I'm so sorry you're dealing with all these emotions right now.
I'm curious as to why she came to town on business, and planned to visit your FIL? Is she an old family friend?
Is it possible that his timeline felt very foggy after the affair was disclosed? Could he have thought he was telling you 2011 when he meant 2010? I'm not making excuses for him...it's just that I've asked repeatedly for a timeline from my WH, and he just can't seem to put one together at this point. All he can tell me is that one of his ONS affairs happened "last Fall". Well...it's Fall again, so a year has passed, and things still appear to be very foggy. I honestly believe my WH has a significant chunk of time that is very murky, because he was too consumed with balancing infidelity with his real life.

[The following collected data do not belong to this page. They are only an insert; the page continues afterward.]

-- ==== Sys2Proof/Syntax.lean ====
section
/-! DEFINITION. The instructions and events of the table of operations (opcode_table.json), one constructor a row.
The first 241 constructors are instruction words: `m` is the switch marker (R212), the other arguments are the word's
fields as the row names them (a field cut in two by its format is joined). The last 128 are the events the table lists
beside the words: steps of the device that no word of the running thread names; their arguments are what distinguishes
one such step from another (which core, which cluster, which control word) and what comes from outside the device. -/

namespace Sys2Proof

Can you go back to Oct 2011, and see if there was anything significant there? Could there have been a second visit? Could his dad have confronted him a year after that kiss? Again, not offering excuses. I just know, based on my experience, that getting dates/events mixed up has been a challenge we're dealing with in our marriage.
The words of praise...yeah...that was uncalled for. Again, who knows why he threw her name out there -- maybe he was worried that it would look obvious if he mentioned others, but not her...as if he was covering up something by not mentioning her name. Who the hell knows.
You have every right to be upset. But you also have a different husband today than you did a few months ago. He's in a different mental state, and he's more removed from the A. I do think you should discuss it before you go home as 1) It will eat you alive and 2) The kids aren't there.
Much love and many prayers for strength, wisdom, and transparency.